/-! ### Payloads of the part's own posts (R193, R202, R203 and the rules of the replies) -/

/-- The power-fail record in RESUME (R173, R177); an absent write slot is 0xFF (R203). -/
def recordBytes (r : PowerFailRecord) : List Byte :=
  field1 r.phase.number ++ time4 r.time ++ field1 (r.writeSlot.getD 255) ++ flag1 r.readActive ++
  flag1 r.motorDriving ++ flag1 r.soundPlaying ++ field1 r.failCount

/-- A list preceded by its count (R203). -/
def counted (l : List Nat) : List Byte := field1 l.length ++ l.flatMap field1

/-- A validity: valid 0, invalid 1 (R163, R203). -/
def validity1 (valid : Bool) : List Byte := field1 (!valid).toNat

/-- A notice's fields after its kind (R193). R203's width table names no class for the heat estimate H of
MOTOR_GUARD: it is sent as two bytes (DEDUCED, as every width the table leaves out, log 9). -/
def Notice.fields : Notice → List Byte
  | .resume r =>
    field1 r.kind.number ++ validity1 r.settingsValid ++ presence [r.record.isSome] ++
    optional recordBytes r.record ++ flag1 r.batteryLowSeen ++ field1 r.cell.number ++
    field2 r.dayTurns ++ field1 r.freed ++ counted r.damaged
  | .dayTurn g d w => gameDay2 g ++ field2 d.year.toNat ++ field1 d.month ++ field1 d.day ++ field1 w
  | .appointment tag missed => field1 tag ++ field1 missed
  | .cueEnd v p pat r => field1 v ++ field1 p ++ field1 pat ++ field1 r.cueNumber
  | .rumbleEnd p k pat r =>
    field1 p ++ field1 k.number ++ presence [pat.isSome] ++ optional field1 pat ++
    field1 r.rumbleNumber
  | .motorGuard g h => field1 g.number ++ field2 h
  | .motorFault c => field1 FaultCause.overcurrent.number ++ field2 c
  | .streamLost slot cause n => field1 slot ++ field1 cause.number ++ field2 n
  | .overAllowance entered a p h => field1 (!entered).toNat ++ field2 a ++ field2 p ++ signed2 h
  | .batteryLow mv => field2 mv
  | .lineTrouble n => field1 n
  | .slotDamaged slot cause => field1 slot ++ field1 cause.number

/-- The voice settings of PLAY_SOUND's DONE (R92). -/
def useBytes (u : VoiceInUse) : List Byte :=
  field1 u.waveform.number ++ field1 u.duty ++ field1 u.attack ++ field1 u.decay ++
  field1 u.sustain ++ field1 u.release ++ signed1 u.transpose ++ field1 u.level

/-- A pending change record, its eight fields optional (R95, R203). -/
def changeBytes (p : PendingChange) : List Byte :=
  presence [p.waveform.isSome, p.duty.isSome, p.attack.isSome, p.decay.isSome, p.sustain.isSome,
    p.release.isSome, p.transpose.isSome, p.level.isSome] ++
  optional (fun w => field1 w.number) p.waveform ++ optional field1 p.duty ++
  optional field1 p.attack ++ optional field1 p.decay ++ optional field1 p.sustain ++
  optional field1 p.release ++ optional signed1 p.transpose ++ optional field1 p.level

/-- An entry of APPOINT_LIST; an absent slot link is 0xFF (R49, R203). -/
def appointmentBytes (e : Appointment) : List Byte :=
  field1 e.tag ++ field4 e.due ++ field1 e.period.number ++ field1 (e.link.getD 255)

/-- CLOCK_READ's report (R43). -/
def clockBytes (r : ClockReport) : List Byte :=
  flag1 r.running ++ field4 r.time ++
  presence [r.date.isSome, r.clock.isSome, r.weekday.isSome, r.gameDay.isSome] ++
  optional (fun d => field2 d.year.toNat ++ field1 d.month ++ field1 d.day) r.date ++
  optional (fun c => field1 c.1 ++ field1 c.2.1 ++ field1 c.2.2) r.clock ++
  optional field1 r.weekday ++ optional gameDay2 r.gameDay ++ signed1 r.zone ++ field1 r.hour ++
  flag1 r.rewound ++ field4 r.rewind ++ field4 r.mark ++ flag1 r.ended ++ signed1 r.trimUse

/-- SAVE_INFO's report (R24). The debounced GUARD level is sent as 1 while asserted, 0 while released
(DESIGN CHOICE, log 9). -/
def slotBytes (r : SlotReport) : List Byte :=
  field1 r.state.number ++ field2 r.size ++ time4 r.stamp ++
  presence [r.day.isSome, r.elapsed.isSome] ++ optional gameDay2 r.day ++ field2 r.commits ++
  optional field2 r.elapsed ++ flag1 r.ahead ++ field1 r.free ++ flag1 r.guarded ++
  flag1 r.writing

/-- The result payload of a reply (R203 and the rule that defines the reply). IDENT's silicon revision is
sent as one byte (DEDUCED, as every width that R203's table leaves out, log 9). -/
def ReplyData.bytes : ReplyData → List Byte
  | .none => []
  | .identity own kind live valid =>
    field2 Config.familyCode ++ field1 Config.siliconRevision ++ field1 own ++
    field1 kind.number ++ field1 live ++ validity1 valid
  | .soundPlay v p pr u => field1 v ++ field1 p ++ field1 pr ++ useBytes u
  | .soundStop n => field1 n
  | .pendingChange p => changeBytes p
  | .master l t e c => field1 l ++ field1 t ++ field1 e ++ field1 c
  | .rumblePlay p pr pk => field1 p ++ field1 pr ++ field1 pk
  | .steadyPlay p d n pr => field1 p ++ field1 d ++ field2 n ++ field1 pr
  | .rumbleStop ch st => flag1 ch ++ field1 st.number
  | .lastFault cause cur => field1 cause.number ++ field2 cur
  | .check o r cur st =>
    field1 o.number ++ presence [r.isSome, cur.isSome] ++
    optional (fun x => field1 x.number) r ++ optional field2 cur ++ field1 st.number
  | .opened n ready => field1 n ++ flag1 ready
  | .committed st d n => time4 st ++ presence [d.isSome] ++ optional gameDay2 d ++ field2 n
  | .reading n => field2 n
  | .slotInfo r => slotBytes r
  | .clockSet t w rw amt g => field4 t ++ field4 w ++ flag1 rw ++ field4 amt ++ gameDay2 g
  | .clockAccepted t w => field4 t ++ field4 w
  | .clock r => clockBytes r
  | .trim rq use => signed1 rq ++ signed1 use
  | .entries n => field1 n
  | .appointments n l => field1 n ++ l.flatMap appointmentBytes
  | .maskAndFlags m f =>
    field2 m.toNat ++ (List.range 12).flatMap fun i => flag1 (f.getLsbD i)
  | .flagsAndMask f m =>
    ((List.range 12).flatMap fun i => flag1 (f.getLsbD i)) ++ field2 m.toNat
  | .counters l => l.flatMap fun c => field2 c.count ++ flag1 c.overflow

/-- The kind of a post the part forms. -/
def Body.kind : Body → Kind
  | .hello _ _ _ => .hello
  | .claim _ => .claim
  | .readData _ _ _ _ => .readData
  | .reply _ _ _ _ => .reply
  | .notice _ => .notice

/-- The payload of a post the part forms (R144, R190, R193, R202, R203). HELLO's silicon revision is sent
as one byte (DEDUCED, log 9). -/
def Body.payload : Body → List Byte
  | .hello own kind live =>
    field2 Config.familyCode ++ field1 Config.siliconRevision ++ field1 own ++
    field1 kind.number ++ field1 live
  | .claim c => field1 0 ++ field1 (c / 2)
  | .readData toggle last damaged data =>
    field1 (toggle + 2 * last.toNat + 4 * damaged.toNat) ++ data
  | .reply kind tag code data =>
    field1 kind.code ++ field1 tag ++ field1 code.number ++ data.bytes
  | .notice n => field1 n.kind.number ++ n.fields

/-- A post's header value (R179). -/
def TxPost.header (p : TxPost) : Nat := headerValue p.priority p.body.kind.code p.source p.target

/-- The bits the transmitter puts on the line for a post, from start bit to last end bit (R178,
R204). -/
def TxPost.line (p : TxPost) : List Bool := frameBits p.header p.body.payload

Action item: From the records above, transcribe without alteration every line from the one with "sent as one" to the one with "field1 e ++ field1 c", inclusive.

The completed task:
sent as one byte (DEDUCED, as every width that R203's table leaves out, log 9). -/
def ReplyData.bytes : ReplyData → List Byte
  | .none => []
  | .identity own kind live valid =>
    field2 Config.familyCode ++ field1 Config.siliconRevision ++ field1 own ++
    field1 kind.number ++ field1 live ++ validity1 valid
  | .soundPlay v p pr u => field1 v ++ field1 p ++ field1 pr ++ useBytes u
  | .soundStop n => field1 n
  | .pendingChange p => changeBytes p
  | .master l t e c => field1 l ++ field1 t ++ field1 e ++ field1 c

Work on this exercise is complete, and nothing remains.